Fifteen of 29 studies indicated that some type of statistical comparison between groups had been undertaken; however, only five studies44,87,93,101,122,124,132 specified the type of analyses and the remaining ones did not.79,84,88,95,97,105,108,109,114,119,120,126,131 One study88 showed that weight gain, dry mouth, somnolence, peripheral edema, and hypersomnia differed between the combined fluoxetine and olanzapine group relative to the fluoxetine group; rates were higher in the combined group. In this same study no differences in rates of adverse events were shown between the combined group relative to olanzapine monotherapy. Another study evaluating olanzapine showed differences relative to baseline but not between treatment groups.122
Another study119 evaluated differences between two monotherapy doses, or sertraline and sertraline combined with mianserin; statistical differences were shown only for the adverse event of sedation, with rates being higher in the combined therapy group. One study114 showed statistical differences in nausea and feeling jittery for the combined SSRI and modofinil group.
There were four studies79,95,105,108,109,126,131 that provided stratified outcomes of benefit for the SSRI subgroup alone. However, these studies did not provide stratified event rates for harms; as such, the rates of harms are not detailed as they reflect mixed antidepressant effect. For two studies79,105,109,131 the pooled analyses publication126 indicated that there were no differences between groups due to the antidepressant; this pooled analysis found that the combined therapy group with aripiprazole had approximately twice the incidence of adverse events (akathisia, restlessness, insomnia, fatigue, blurred vision, and constipation). The harms in another study95 were evaluated statistically and did not differ between antidepressants alone or combined with risperidone groups. Another study found rates of events to be similar between antidepressants versus antidepressants combined with risperidone, but differences were not evaluated statistically.
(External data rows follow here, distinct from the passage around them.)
-- ==== Sys2Proof/Machine/State.lean ====
section
/-! DEFINITION. The state of the core (10_state.md R20–R47), the reasons a step or a host call can stop, and the state after
initialisation. Everything is plain data. -/

namespace Sys2Proof.Machine

/-- MEM (10_state.md R20) as the list of the bytes that differ from what initialisation put there, at strictly rising addresses
(`Memory.wf`, Machine/Ops.lean, where reading and writing are defined). -/
abbrev Memory := List Host.Cell

/-- PIX: 32 rows of 64 one-bit pixels, row first (10_state.md R40). -/
abbrev Display := Vector (Vector Bool 64) 32

/-- The five fault kinds, "an enumeration of the five names above, compared by name" (60_exceptions.md R221). -/
inductive FaultKind where
  /-- CALL at depth 16. -/
  | StackOverflow
  /-- RET on the empty stack. -/
  | StackUnderflow
  /-- An access would reach an address above 0xFFF. -/
  | AddressOutOfRange
  /-- A store would write into the font, 0x000–0x04F. -/
  | FontWrite
  /-- A key test names a key above 15. -/
  | KeyIndexOutOfRange
deriving DecidableEq, Repr

/-- The outcome `Fault(kind, at, op, info)` (40_cycle.md R90; 60_exceptions.md R221). `pc` is the spec's `at`, the address of the
faulting opcode. A step that faults changes no architectural state (R222); the machine's run ends here, and `perform` gives the
state a host could go on from (log 5). All five are the spec's own faults: safe. -/
inductive Fault where
  /-- Raised by CALL when the stack holds 16 entries (41_control_flow.md R113). Safe. -/
  | stackOverflow (pc op : Word)
  /-- Raised by RET when the stack is empty (41_control_flow.md R111). Safe. -/
  | stackUnderflow (pc op : Word)
  /-- Raised by a fetch at PC ≥ 0xFFF, with no op (20_memory.md R59), and by DRW, LD_B_VX, LD_MEM_VX and LD_VX_MEM when their range
  passes 0xFFF (R60); `info` is the highest offending address. Safe. -/
  | addressOutOfRange (pc : Word) (op : Option Word) (info : Word)
  /-- Raised by LD_B_VX and LD_MEM_VX when I ≤ 0x04F (20_memory.md R61); `info` is I. Safe. -/
  | fontWrite (pc op info : Word)
  /-- Raised by SKP and SKNP when Vx > 15 (45_keys_timers.md R200); `info` is Vx. Safe. -/
  | keyIndexOutOfRange (pc op info : Word)
deriving DecidableEq, Repr

/-- The fault's kind (60_exceptions.md R221). -/
def Fault.kind : Fault → FaultKind
  | .stackOverflow _ _ => .StackOverflow
  | .stackUnderflow _ _ => .StackUnderflow
  | .addressOutOfRange _ _ _ => .AddressOutOfRange
  | .fontWrite _ _ _ => .FontWrite
  | .keyIndexOutOfRange _ _ _ => .KeyIndexOutOfRange

/-- The fault's `at` (40_cycle.md R90). -/
def Fault.address : Fault → Word
  | .stackOverflow pc _ => pc
  | .stackUnderflow pc _ => pc
  | .addressOutOfRange pc _ _ => pc
  | .fontWrite pc _ _ => pc
  | .keyIndexOutOfRange pc _ _ => pc

/-- The fault's `op`, none for a fetch (40_cycle.md R90). -/
def Fault.opcode : Fault → Option Word
  | .stackOverflow _ op => some op
  | .stackUnderflow _ op => some op
  | .addressOutOfRange _ op _ => op
  | .fontWrite _ op _ => some op
  | .keyIndexOutOfRange _ op _ => some op

/-- The fault's `info`: the offending data address, or the key value (40_cycle.md R90). -/
def Fault.info : Fault → Option Word
  | .stackOverflow _ _ => none
  | .stackUnderflow _ _ => none
  | .addressOutOfRange _ _ info => some info
  | .fontWrite _ _ info => some info
  | .keyIndexOutOfRange _ _ info => some info

/-- Why a call has no meaning. No step of this machine is refused. -/
inductive Refusal where
  /-- An arm of `exec` that has no meaning yet, by the table's mnemonic. No arm uses it. Safe. -/
  | notModelled (mnemonic : String)
  /-- A host call `setKey` with an index outside 0..15 breaks a host duty (60_exceptions.md R244, R245). Raised by `perform`, never by a
  step. Safe. -/
  | setKeyIndex (index : Nat)
  /-- A host call `load` after a successful load or after the first step (70_reset_and_hazards.md R265). Raised by `perform`, never by a
  step. Safe. -/
  | loadClosed
deriving DecidableEq, Repr

/-- The state of the core (10_state.md R47), and the parameters of this machine. -/
structure State where
  /-- MEM, 4096 bytes (10_state.md R20). -/
  mem : Memory
  /-- V0–VF (10_state.md R23); VF is also the flag register (R25). -/
  v : Vector Byte 16
  /-- I (10_state.md R27). -/
  i : Word
  /-- PC (10_state.md R29). -/
  pc : Word
  /-- S, the return addresses, the most recent last (10_state.md R31; 00_scope.md R12). -/
  stack : List Word
  /-- DT (10_state.md R33). -/
  dt : Byte
  /-- ST (10_state.md R33). -/
  st : Byte
  /-- KEY, true when the key is down (10_state.md R38). -/
  keys : Vector Bool 16
  /-- PIX (10_state.md R40). -/
  pix : Display
  /-- DIRTY (10_state.md R42). -/
  dirty : Bool
  /-- LOAD_OPEN, the host-protocol bit (10_state.md R44). -/
  loadOpen : Bool
  /-- The model's own field: the machine's FONT and DRAW_ROW_MODE, which no transaction changes (log 3). -/
  cfg : Config
deriving DecidableEq, Repr

/-- Every pixel 0. -/
def blankDisplay : Display := Vector.replicate 32 (Vector.replicate 64 false)

/-- The state after initialisation (10_state.md R47; 70_reset_and_hazards.md R260), with the spec's default parameters. -/
def State.reset : State where
  mem := []
  v := Vector.replicate 16 0#8
  i := 0#16
  pc := 0x200#16
  stack := []
  dt := 0#8
  st := 0#8
  keys := Vector.replicate 16 false
  pix := blankDisplay
  dirty := true
  loadOpen := true
  cfg := defaultConfig

end Sys2Proof.Machine
end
Other adverse events not reported in Table 30 include dry mouth,86–88,101,103,106,114,118,119,121,132 dizziness,79,86,96,105,109,114,121,126,131 and fatigue.79,82,83,88,105,109,121,126,131 Increased appetite was reported in two studies,87,88,101,132 and cardiovascular problems (hypotension, tachycardia, or bradycardia) were identified in five studies.80,82–84,96,114 For nonpharmacological therapies, most studies assumed that there were no adverse events to report with exercise,127 cognitive behavioral therapy,94 or dialectical behavior therapy.128
Combined Therapies Versus Combined Therapies in Adult MDD
From the six studies comparing combined therapies, none were designed to assess the effect of therapies on harms. The method of assessing adverse events differed greatly among studies with a limited number of studies using standardized methods or the use of scales to assess harms. Figure 16 shows the ratings on the McHarm scale for evaluating risk of bias specific to harms. A single study from the six specified that the harms reported represented those that were present in at least 10 percent of subjects.88 The remaining studies did not specify, or were unclear as to, why the harms reported were included (85 percent). No study predefined the harms, or the severe or serious harms. The mode of collecting harms, who collected the harms reports, or their training was generally not specified. Generally, the number of subjects who withdrew were specified per treatment arm, and the total number of adverse events were reported.
Table 30 shows the rates of reported harms as a function of the treatment arm. The STAR*D cohort reported only the frequency of events and did not specify the type of events or serious events. Two studies explicitly identified that serious events had occurred,44,110,113 or that suicide events had explicitly occurred. Rates of discontinuation due to adverse events were variable.
A single study113 reported evaluating statistical differences between groups. Other adverse events not reported in Table 30 include dry mouth,86,118 dizziness,86 and fatigue,82,83 and cardiovascular problems (hyper-and hypotension, tachycardia, or bradycardia) were identified in one study.82,83
Description of Harms in Studies With Dysthymia and Subsyndromal Depression
One study117 evaluated patients with dysthymia and found no differences between treatment groups (paroxetine vs. paroxetine + amisulpride). The presence of galactorrhoea and menstrual disorders were noted in 18 and 9 percent of female patients, respectively. These adverse events were not observed in the paroxetine alone group. Other harms reported included low rates of gastrointestinal problems, sexual dysfunction, dry mouth and headache, and some sexual dysfunction. Consistent with studies already described, this study did not predefine harms, serious or severe, and indicated that harms were assessed through “spontaneous” notification (passive methods). Nor was the training of the person collecting harms specified or the frequency and timing of collection. This study did account for all study withdrawals and adequately reported the total number of adverse events and as a function of groups for each type of harm.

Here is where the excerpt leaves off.